=== Begin Enclosure ===
-- ==== Sys2Proof/Laws/FrameBoard.lean ====
section
/-!
SUPPORT. What each operation of the board supervisor, start-up, board sync, bus sense and fill leaves as it was.
-/

namespace Sys2Proof.Machine

@[simp] theorem State.handBoard_frame (s : State) (board : BoardState) (field : Option Moment) :
    (s.handBoard board field).now = s.now ∧ (s.handBoard board field).rank = s.rank ∧ (s.handBoard board field).cfg = s.cfg ∧
    (s.handBoard board field).cfl = s.cfl ∧ (s.handBoard board field).ssl = s.ssl ∧ (s.handBoard board field).pcl = s.pcl ∧
    (s.handBoard board field).tmu = s.tmu ∧ (s.handBoard board field).bsv = s.bsv ∧ (s.handBoard board field).lamps = s.lamps ∧
    (s.handBoard board field).pending = s.pending := by
  simp [State.handBoard]

@[simp] theorem State.enterBoard_frame (s : State) (board : BoardState) (field : Option Moment) :
    (s.enterBoard board field).now = s.now ∧ (s.enterBoard board field).rank = s.rank ∧ (s.enterBoard board field).cfg = s.cfg ∧
    (s.enterBoard board field).cfl = s.cfl ∧ (s.enterBoard board field).ssl = s.ssl ∧ (s.enterBoard board field).pcl = s.pcl ∧
    (s.enterBoard board field).tmu = s.tmu ∧ (s.enterBoard board field).lamps = s.lamps ∧
    (s.enterBoard board field).pending = s.pending := by
  simp [State.enterBoard]

@[simp] theorem State.enterBoardCleared_frame (s : State) (board : BoardState) :
    (s.enterBoardCleared board).now = s.now ∧ (s.enterBoardCleared board).rank = s.rank ∧
    (s.enterBoardCleared board).cfg = s.cfg ∧ (s.enterBoardCleared board).cfl = s.cfl ∧ (s.enterBoardCleared board).ssl = s.ssl ∧
    (s.enterBoardCleared board).pcl = s.pcl ∧ (s.enterBoardCleared board).lamps = s.lamps ∧
    (s.enterBoardCleared board).pending = s.pending := by
  simp [State.enterBoardCleared]

@[simp] theorem State.setAttempts_frame (s : State) (n : Nat) :
    (s.setAttempts n).now = s.now ∧ (s.setAttempts n).rank = s.rank ∧ (s.setAttempts n).cfg = s.cfg ∧
    (s.setAttempts n).cfl = s.cfl ∧ (s.setAttempts n).ssl = s.ssl ∧ (s.setAttempts n).pcl = s.pcl ∧
    (s.setAttempts n).bus = s.bus ∧ (s.setAttempts n).tmu = s.tmu ∧ (s.setAttempts n).osw = s.osw ∧
    (s.setAttempts n).fsg = s.fsg ∧ (s.setAttempts n).lct = s.lct ∧ (s.setAttempts n).spe = s.spe ∧
    (s.setAttempts n).roster = s.roster ∧ (s.setAttempts n).cnu = s.cnu ∧ (s.setAttempts n).cmp = s.cmp ∧
    (s.setAttempts n).ovg = s.ovg ∧ (s.setAttempts n).mnu = s.mnu ∧ (s.setAttempts n).lamps = s.lamps ∧
    (s.setAttempts n).pending = s.pending := by
  simp [State.setAttempts]

@[simp] theorem State.enterVacant_frame (s : State) :
    (s.enterVacant).now = s.now ∧ (s.enterVacant).rank = s.rank ∧ (s.enterVacant).cfg = s.cfg ∧ (s.enterVacant).cfl = s.cfl ∧
    (s.enterVacant).ssl = s.ssl ∧ (s.enterVacant).pcl = s.pcl ∧ (s.enterVacant).lamps = s.lamps ∧
    (s.enterVacant).pending = s.pending := by
  simp [State.enterVacant]

@[simp] theorem State.endLoadPeriod_frame (s : State) :
    (s.endLoadPeriod).now = s.now ∧ (s.endLoadPeriod).rank = s.rank ∧ (s.endLoadPeriod).cfg = s.cfg ∧
    (s.endLoadPeriod).cfl = s.cfl ∧ (s.endLoadPeriod).ssl = s.ssl ∧ (s.endLoadPeriod).pcl = s.pcl ∧
    (s.endLoadPeriod).lamps = s.lamps ∧ (s.endLoadPeriod).pending = s.pending := by
  simp only [State.endLoadPeriod]
  repeat' split
  all_goals simp

@[simp] theorem State.boardPresent_frame (s : State) :
    (s.boardPresent).now = s.now ∧ (s.boardPresent).rank = s.rank ∧ (s.boardPresent).cfg = s.cfg ∧ (s.boardPresent).cfl = s.cfl ∧
    (s.boardPresent).ssl = s.ssl ∧ (s.boardPresent).pcl = s.pcl ∧ (s.boardPresent).lamps = s.lamps ∧
    (s.boardPresent).pending = s.pending := by
  simp only [State.boardPresent]
  repeat' split
  all_goals simp

@[simp] theorem State.boardAbsent_frame (s : State) :
    (s.boardAbsent).now = s.now ∧ (s.boardAbsent).rank = s.rank ∧ (s.boardAbsent).cfg = s.cfg ∧ (s.boardAbsent).cfl = s.cfl ∧
    (s.boardAbsent).ssl = s.ssl ∧ (s.boardAbsent).pcl = s.pcl ∧ (s.boardAbsent).lamps = s.lamps ∧
    (s.boardAbsent).pending = s.pending := by
  simp only [State.boardAbsent]
  repeat' split
  all_goals simp

@[simp] theorem State.firstDecision_frame (s : State) :
    (s.firstDecision).now = s.now ∧ (s.firstDecision).rank = s.rank ∧ (s.firstDecision).cfg = s.cfg ∧
    (s.firstDecision).cfl = s.cfl ∧ (s.firstDecision).ssl = s.ssl ∧ (s.firstDecision).pcl = s.pcl ∧
    (s.firstDecision).lamps = s.lamps ∧ (s.firstDecision).pending = s.pending := by
  simp [State.firstDecision]

@[simp] theorem State.latchOffWindow_frame (s : State) :
    (s.latchOffWindow).now = s.now ∧ (s.latchOffWindow).rank = s.rank ∧ (s.latchOffWindow).cfg = s.cfg ∧
    (s.latchOffWindow).cfl = s.cfl ∧ (s.latchOffWindow).ssl = s.ssl ∧ (s.latchOffWindow).pcl = s.pcl ∧
    (s.latchOffWindow).bus = s.bus ∧ (s.latchOffWindow).tmu = s.tmu ∧ (s.latchOffWindow).osw = s.osw ∧
    (s.latchOffWindow).fsg = s.fsg ∧ (s.latchOffWindow).lct = s.lct ∧ (s.latchOffWindow).spe = s.spe ∧
    (s.latchOffWindow).roster = s.roster ∧ (s.latchOffWindow).cnu = s.cnu ∧ (s.latchOffWindow).cmp = s.cmp ∧
    (s.latchOffWindow).ovg = s.ovg ∧ (s.latchOffWindow).mnu = s.mnu ∧ (s.latchOffWindow).lamps = s.lamps ∧
    (s.latchOffWindow).pending = s.pending := by
  simp [State.latchOffWindow]

@[simp] theorem State.boardSignature_frame (s : State) (verdict : Verdict) (field : Moment) :
    (s.boardSignature verdict field).now = s.now ∧ (s.boardSignature verdict field).rank = s.rank ∧
    (s.boardSignature verdict field).cfg = s.cfg ∧ (s.boardSignature verdict field).cfl = s.cfl ∧
    (s.boardSignature verdict field).ssl = s.ssl ∧ (s.boardSignature verdict field).pcl = s.pcl ∧
    (s.boardSignature verdict field).tmu = s.tmu ∧ (s.boardSignature verdict field).lamps = s.lamps ∧
    (s.boardSignature verdict field).pending = s.pending := by
  simp only [State.boardSignature]
  repeat' split
  all_goals simp

@[simp] theorem State.boardDrift_frame (s : State) (field : Moment) :
    (s.boardDrift field).now = s.now ∧ (s.boardDrift field).rank = s.rank ∧ (s.boardDrift field).cfg = s.cfg ∧
    (s.boardDrift field).cfl = s.cfl ∧ (s.boardDrift field).ssl = s.ssl ∧ (s.boardDrift field).pcl = s.pcl ∧
    (s.boardDrift field).tmu = s.tmu ∧ (s.boardDrift field).lamps = s.lamps ∧ (s.boardDrift field).pending = s.pending := by
  simp only [State.boardDrift]
  repeat' split
  all_goals simp

@[simp] theorem State.boardStall_frame (s : State) :
    (s.boardStall).now = s.now ∧ (s.boardStall).rank = s.rank ∧ (s.boardStall).cfg = s.cfg ∧ (s.boardStall).cfl = s.cfl ∧
    (s.boardStall).ssl = s.ssl ∧ (s.boardStall).pcl = s.pcl ∧ (s.boardStall).tmu = s.tmu ∧ (s.boardStall).lamps = s.lamps ∧
    (s.boardStall).pending = s.pending := by
  simp only [State.boardStall]
  repeat' split
  all_goals simp

@[simp] theorem State.boardResume_frame (s : State) :
    (s.boardResume).now = s.now ∧ (s.boardResume).rank = s.rank ∧ (s.boardResume).cfg = s.cfg ∧ (s.boardResume).cfl = s.cfl ∧
    (s.boardResume).ssl = s.ssl ∧ (s.boardResume).pcl = s.pcl ∧ (s.boardResume).tmu = s.tmu ∧ (s.boardResume).lamps = s.lamps ∧
    (s.boardResume).pending = s.pending := by
  simp only [State.boardResume]
  repeat' split
  all_goals simp

@[simp] theorem State.graceExpires_frame (s : State) :
    (s.graceExpires).now = s.now ∧ (s.graceExpires).rank = s.rank ∧ (s.graceExpires).cfg = s.cfg ∧ (s.graceExpires).cfl = s.cfl ∧
    (s.graceExpires).ssl = s.ssl ∧ (s.graceExpires).pcl = s.pcl ∧ (s.graceExpires).lamps = s.lamps ∧
    (s.graceExpires).pending = s.pending := by
  simp only [State.graceExpires]
  repeat' split
  all_goals simp

@[simp] theorem State.resetBoard_frame (s : State) :
    (s.resetBoard).now = s.now ∧ (s.resetBoard).rank = s.rank ∧ (s.resetBoard).cfg = s.cfg ∧ (s.resetBoard).cfl = s.cfl ∧
    (s.resetBoard).ssl = s.ssl ∧ (s.resetBoard).pcl = s.pcl ∧ (s.resetBoard).lamps = s.lamps ∧ (s.resetBoard).pending = s.pending := by
  simp only [State.resetBoard]
  repeat' split
  all_goals simp

@[simp] theorem State.boardTmuEvent_frame (s : State) (e : Option TmuEvent) (field : Moment) :
    (s.boardTmuEvent e field).now = s.now ∧ (s.boardTmuEvent e field).rank = s.rank ∧ (s.boardTmuEvent e field).cfg = s.cfg ∧
    (s.boardTmuEvent e field).cfl = s.cfl ∧ (s.boardTmuEvent e field).ssl = s.ssl ∧ (s.boardTmuEvent e field).pcl = s.pcl ∧
    (s.boardTmuEvent e field).tmu = s.tmu ∧ (s.boardTmuEvent e field).lamps = s.lamps ∧
    (s.boardTmuEvent e field).pending = s.pending := by
  simp only [State.boardTmuEvent]
  repeat' split
  all_goals simp

@[simp] theorem State.fieldStart_frame (s : State) (lead : Moment) :
    (s.fieldStart lead).now = s.now ∧ (s.fieldStart lead).rank = s.rank ∧ (s.fieldStart lead).cfg = s.cfg ∧
    (s.fieldStart lead).cfl = s.cfl ∧ (s.fieldStart lead).ssl = s.ssl ∧ (s.fieldStart lead).lamps = s.lamps ∧
    (s.fieldStart lead).pending = s.pending := by
  simp [State.fieldStart]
=== End Enclosure ===
» Problem requirements:
When the line with "(s.boardPresent).pending = s.pending" is reached in the data above, begin copying, and stop after the line with "theorem State.latchOffWindow_frame (s"; copy each line exactly, both ends included.

» Result below:
    (s.boardPresent).pending = s.pending := by
  simp only [State.boardPresent]
  repeat' split
  all_goals simp

@[simp] theorem State.boardAbsent_frame (s : State) :
    (s.boardAbsent).now = s.now ∧ (s.boardAbsent).rank = s.rank ∧ (s.boardAbsent).cfg = s.cfg ∧ (s.boardAbsent).cfl = s.cfl ∧
    (s.boardAbsent).ssl = s.ssl ∧ (s.boardAbsent).pcl = s.pcl ∧ (s.boardAbsent).lamps = s.lamps ∧
    (s.boardAbsent).pending = s.pending := by
  simp only [State.boardAbsent]
  repeat' split
  all_goals simp

@[simp] theorem State.firstDecision_frame (s : State) :
    (s.firstDecision).now = s.now ∧ (s.firstDecision).rank = s.rank ∧ (s.firstDecision).cfg = s.cfg ∧
    (s.firstDecision).cfl = s.cfl ∧ (s.firstDecision).ssl = s.ssl ∧ (s.firstDecision).pcl = s.pcl ∧
    (s.firstDecision).lamps = s.lamps ∧ (s.firstDecision).pending = s.pending := by
  simp [State.firstDecision]

@[simp] theorem State.latchOffWindow_frame (s : State) :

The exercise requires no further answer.